Ariel Castro, de 52 años de edad y origen puertorriqueño, es un antiguo conductor de autobuses escolares de Cleveland. Es también junto a dos de sus hermanos, el principal inculpado en el secuestro de tres jóvenes durante diez años.

 

Además de los horrores acerca del cautiverio de Amanda Berry, Gina DeJesus y Michelle Knight, la prensa estadunidense ha recogido algunos detalles acerca de los Castro y sobre todo de Ariel, quien es el único que residía en la casa donde hallaron a las jóvenes.

 

Su tío, Julio Castro, asegura que su sobrino, era bajista en varias bandas y que solía tocar en un club que perteneció al tío de DeJesus. En su perfil de Facebook, Castro señala que formaba parte del Grupo Fuego, "una banda de merengue y música tropical", si bien sus componentes se han apresurado a puntualizar que aquel solo tocó con ellos en dos ocasiones en 2008.

 

También se ha revelado que en los años que siguieron a la desaparición de una niña de 14 años de edad — hija de una amiga de él— mientras regresaba caminando de la escuela a su casa, Ariel Castro distribuyó volantes con la foto de la menor y tocó música en un acto de recaudación de fondos en su honor.

 

Cuando los vecinos se reunieron para una vigilia con velas hace apenas un año en recuerdo de la niña, también asistió Castro.
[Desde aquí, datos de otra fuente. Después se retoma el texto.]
-- ==== Sys2Proof/Machine/PressRun.lean ====
section
/-! DEFINITION. What presses do by themselves: pacts form, entries begin, stream, suspend, resume, fault, deliver and end, and
single-end commands finish (R226, R230 to R246, R269 to R281, R423 to R426). -/

namespace Sys2Proof.Machine

/-- The answer of an event: what it makes of the state, or nothing where it cannot happen now. (DESIGN CHOICE, log entry 41.) -/
def event (s : State) (o : Option State) : Out := .next (o.getD s)

/-! ## Formation (R226, R246) -/

/-- The two halves of a press with one tag: the lead's and the other. -/
structure Pair where
  press : Nat
  lead : Half
  other : Half

/-- The halves of a tag on a press, in any roles. -/
def bothHalves (p : Press) (tag : BitVec 8) : Option (Half × Half) :=
  match p.halves.find? fun h => !h.far && h.tag = tag, p.halves.find? fun h => h.far && h.tag = tag with
  | some a, some b => some (a, b)
  | _, _ => none

/-- The pair by roles; none where the roles are equal. -/
def pairOf (press : Nat) (a b : Half) : Option Pair :=
  if bit a.rcd 0 = bit b.rcd 0 then none else if bit a.rcd 0 then some ⟨press, b, a⟩ else some ⟨press, a, b⟩

/-- The agreeing fields of a record. -/
def agreeOf (op : PressOp) (r : BitVec 320) : List Nat := match op with | .pmm => shapeAgree r | _ => descAgree r

/-- The crew's number of a physical press: its near end's crew-logical index × 2 + direction. -/
def crewPress (s : State) (crew press : Nat) : Nat :=
  match s.crew? crew with
  | some c => ((c.indexOf (press / 2)).getD 0) * 2 + press % 2
  | none => 0

/-- The pairs of a complete gang, the base press first; none where R246 is not met. -/
def gangPairs (s : State) (h : Half) : Option (List Pair) :=
  let all := gangHalves s h
  let p := shapeOf h.rcd
  let base := 2 * p.gbase + p.gdir
  let pairs := (all.map (·.1)).eraseDups.map fun k => (bothHalves (s.press k) h.tag).bind fun x => pairOf k x.1 x.2
  match allSome pairs with
  | none => none
  | some l =>
    let pos (x : Pair) : Nat × Nat := ((shapeOf x.lead.rcd).gi, (shapeOf x.lead.rcd).gj)
    let rank (x : Pair) : Nat := crewPress s h.issuer.crew x.press
    let lead := match l with | x :: _ => shapeLead x.lead.rcd | [] => []
    if l.length = p.gr * p.gc && (l.map pos).eraseDups.length = l.length &&
        (l.all fun x => if pos x = (0, 0) then rank x = base else base < rank x) &&
        (l.all fun x => shapeLead x.lead.rcd = lead) && (l.all fun x => agreeOf .pmm x.lead.rcd = agreeOf .pmm x.other.rcd) then
      some (sortBy (fun a b => pos a = (0, 0) && pos b ≠ (0, 0)) l)
    else none

/-- Privilege of a thread context. -/
def State.userOf (s : State) (r : TRef) : Bool := match s.ref? r with | some t => t.user | none => false

/-- A failure at formation: whether the lead owns it, cause, TADDR and TAUX; or a wait. -/
inductive FormStop where
  | trap (lead : Bool) (cause : Nat) (addr : Word) (aux : Nat)
  | wait

/-- Check a weight-store range as for LDW (R226, step 2). -/
def weightRange (s : State) (lead : Bool) (core ctx : Nat) (user : Bool) (r : Nat × Nat) :
    Except FormStop (List (Nat × Nat × Nat × BitVec 64)) :=
  match pieces s core ctx user .read (r.1 : Nat) r.2 with
  | .flt c va a => .error (.trap lead c va a)
  | .wait => .error .wait
  | .ok l =>
    match l.findSome? fun p =>
        let lvl := leafLevel s core ctx user p.1 .read
        match kindOf p.2.1 with
        | .ws o => (wsReadCheck s ctx (dieOf core) o lvl).map fun x => (x.1, p.1, x.2)
        | _ => some (PAGEF, p.1, xaux 3 lvl) with
    | some (c, va, a) => .error (.trap lead c (word va) a)
    | none => .ok l

/-- A list of checks, in order. -/
def allOk {ε α β : Type} (f : α → Except ε (List β)) : List α → Except ε (List β)
  | [] => .ok []
  | x :: r => match f x with | .error e => .error e | .ok l => match allOk f r with | .error e => .error e | .ok m => .ok (l ++ m)

/-- A hold with the end that owns its range. -/
structure OwnedHold where
  lead : Bool
  hold : Hold
  va : Word

/-- The holds of a pair, and the pages that it latches (R180, R203, R226). `gang` owns the delivery's hold, `id` the
operands'. (DEDUCED, log entry 52.) -/
def pairHolds (s : State) (x : Pair) (id gang : Nat) : Except FormStop (List OwnedHold × List (Nat × Nat × BitVec 64)) :=
  let ctx := s.ctxOf x.lead.issuer.crew
  let coreA := pressEnd x.press x.lead.far
  let coreB := pressEnd x.press x.other.far
  let userA := s.userOf x.lead.issuer
  let userB := s.userOf x.other.issuer
  let held (lead : Bool) (agent owner : Nat) (w : Bool) (l : List (Nat × Nat × Nat × BitVec 64)) : List OwnedHold :=
    (holdsOf agent owner ctx w (joinPieces l)).map fun h => ⟨lead, h, vaAtPA l h.lo⟩
  let range (lead : Bool) (core : Nat) (user : Bool) (acc : Acc) (r : Nat × Nat) :
      Except FormStop (List (Nat × Nat × Nat × BitVec 64)) :=
    match pieces s core ctx user acc (r.1 : Nat) r.2 with
    | .flt c va a => .error (.trap lead c va a)
    | .wait => .error .wait
    | .ok l =>
      match acc, l.find? fun p => !holdable p.2.1 with
      | .write, some p => .error (match kindOf p.2.1 with
          | .ws _ => .trap lead WSWRITE (word p.1) 0
          | _ => .trap lead PROT (word p.1) (xaux 4 (leafLevel s core ctx user p.1 acc)))
      | _, _ => .ok l
  let a := x.lead.rcd
  let b := x.other.rcd
  match x.lead.op with
  | .pmm =>
    let pa := shapeOf a
    let pb := shapeOf b
    if opSlots pb &&& resSlots pa ≠ 0 then .error (.trap false PARAM 0 0)
    else if pa.osrc = 1 && (s.retained coreA 3 || (pa.oidxPA coreA).any fun x => underFence s ctx 0 x 0) then .error .wait
    else
      let ownA := opRanges pa (opIndex s coreA pa)
      let ownB := opRanges pb (opIndex s coreB pb)
      match allOk (range true coreA userA .write) (if gang = id then shapeSpan pa else []),
          allOk (weightRange s true coreA ctx userA) (if pa.osrc = 3 then ownA else []),
          allOk (weightRange s false coreB ctx userB) (if pb.osrc = 3 then ownB else []),
          allOk (range true coreA userA .read) (if pa.osrc < 2 then ownA else []),
          allOk (range false coreB userB .read) (if pb.osrc < 2 then ownB else []) with
      | .ok dst, .ok wa, .ok wb, .ok oa, .ok ob =>
        .ok (held true 3 id false oa ++ held false 3 id false ob ++ held true 4 gang true dst, latchPages (dst ++ wa ++ wb))
      | .error e, _, _, _, _ => .error e
      | _, .error e, _, _, _ => .error e
      | _, _, .error e, _, _ => .error e
      | _, _, _, .error e, _ => .error e
      | _, _, _, _, .error e => .error e
  | op =>
    let d := descOf a
    let grad : Bool := op = .pdgr
    match allOk (range true coreA userA .write) [d.span grad],
        allOk (weightRange s false coreB ctx userB) [{ d with oaddr := (descOf b).oaddr, ostr := (descOf b).ostr }.treeRange],
        allOk (range true coreA userA .read) (if grad then [d.scores] else []),
        allOk (range true coreA userA .read) (if grad && d.rsrc then [] else [d.rows]) with
    | .ok dst, .ok w, .ok g, .ok r =>
      .ok (held true 5 id false (g ++ r) ++ held true 5 gang true dst, latchPages (dst ++ w ++ g))
    | .error e, _, _, _ => .error e
    | _, .error e, _, _ => .error e
    | _, _, .error e, _ => .error e
    | _, _, _, .error e => .error e

/-- Every half of the pairs leaves the table: the owner of a failure with its trap, every other one with PMISM, reason 2.
(DEDUCED, log entry 51.) -/
def failPairs (s : State) (ps : List Pair) (press : Nat) (lead : Bool) (cause : Nat) (addr : Word) (aux : Nat) : State :=
  ps.foldl (fun s x =>
    let one (s : State) (h : Half) (isLead : Bool) : State :=
      if x.press = press && isLead = lead then failHalf s x.press h cause addr (word aux) else mismatch s x.press h 2
    one (one s x.lead true) x.other false) s

/-- The address of a place as a saved record gives it (R462). -/
def resolvedAddr (s : State) (core ctx : Nat) (va : Word) : Nat :=
  match (translate s core ctx false false va .read).2 with
  | .ok x => if x.win then (spmVA s ctx x.pa).toNat else x.pa
  | _ => 0

/-- T4 table of the issuer's crew on its core. -/
def State.t4Of (s : State) (r : TRef) : BitVec 128 := (s.crewCore r.crew r.lcore).t4

/-- The entry of a pair that forms. -/
def pairEntry (s : State) (x : Pair) (gang : Nat) (pages : List (Nat × Nat × BitVec 64)) : PressEntry :=
  let ctx := s.ctxOf x.lead.issuer.crew
  let coreA := pressEnd x.press x.lead.far
  let coreB := pressEnd x.press x.other.far
  let oa (r : BitVec 320) : Word := match x.lead.op with | .pmm => (shapeOf r).oaddr | _ => (descOf r).oaddr
  let src (r : BitVec 320) : Bool := match x.lead.op with
    | .pmm => (shapeOf r).osrc = 2
    | .pdgr => !(descOf r).tree && (descOf r).rsrc
    | _ => false
  let dst : Word := match x.lead.op with
    | .pmm => (shapeOf x.lead.rcd).dest
    | .pdsc => (descOf x.lead.rcd).dest
    | _ => (descOf x.lead.rcd).gbase
  let e := x.lead.entry .queued
  { e with
    recB := x.other.rcd
    other := x.other.issuer
    gang := gang
    addrs := [if src x.lead.rcd then 0 else resolvedAddr s coreA ctx (oa x.lead.rcd),
      if src x.other.rcd then 0 else resolvedAddr s coreB ctx (oa x.other.rcd),
      if e.delivers then resolvedAddr s coreA ctx dst else 0, if e.delivers then resolvedAddr s coreA ctx e.tb else 0]
    t4a := s.t4Of x.lead.issuer
    t4b := s.t4Of x.other.issuer
    pages := pages
    userA := s.userOf x.lead.issuer
    userB := s.userOf x.other.issuer }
Incluso consoló a la madre de la desaparecida.

 

Castro,  —al igual que todos los demás en el barrio muy unido y compuesto mayormente por puertorriqueños— parecía acongojado por la desaparición de Gina DeJesus en 2004 y otras adolescentes que tampoco regresaron a sus casas el año anterior.

 

Por su parte uno de sus hijos, Anthony Castro, dijo en una entrevista con el diario Daily Mail de Londres que habla con su padre apenas unas pocas veces al año y que rara vez lo veía en su casa. Dijo que en su última visita, hace dos semanas, su padre no lo dejó entrar.

 

"La casa siempre estaba cerrada", dijo. "Había lugares a los que nunca podíamos ir. Había cerrojos en las puertas al sótano, cerrojos en el ático, cerrojos en el garaje"

 

En su perfil de Facebook, Castro señala que tiene cinco nietos y tres hijos. Uno de ellos, llegó a publicar un artículo sobre la desaparición de DeJesus, mientras trabajaba como becario de un periódico. Respecto de sus otros dos hermanos, su tío ha indicado a la cadena de televisión CNN que los conocía bien. “Les gustaba beber mucho, pero no sé si seguían haciéndolo ahora. Pero Ariel nunca fue un gran bebedor”, ha indicado.

 

Ahora, Ariel y sus hermanos están detenidos después de una frenética llamada al número de emergencias 911 que llevó a la Policía hasta su casa deteriorada, donde las autoridades dicen que estuvieron cautivas DeJesus y otras dos mujeres desaparecidas desde hace una década.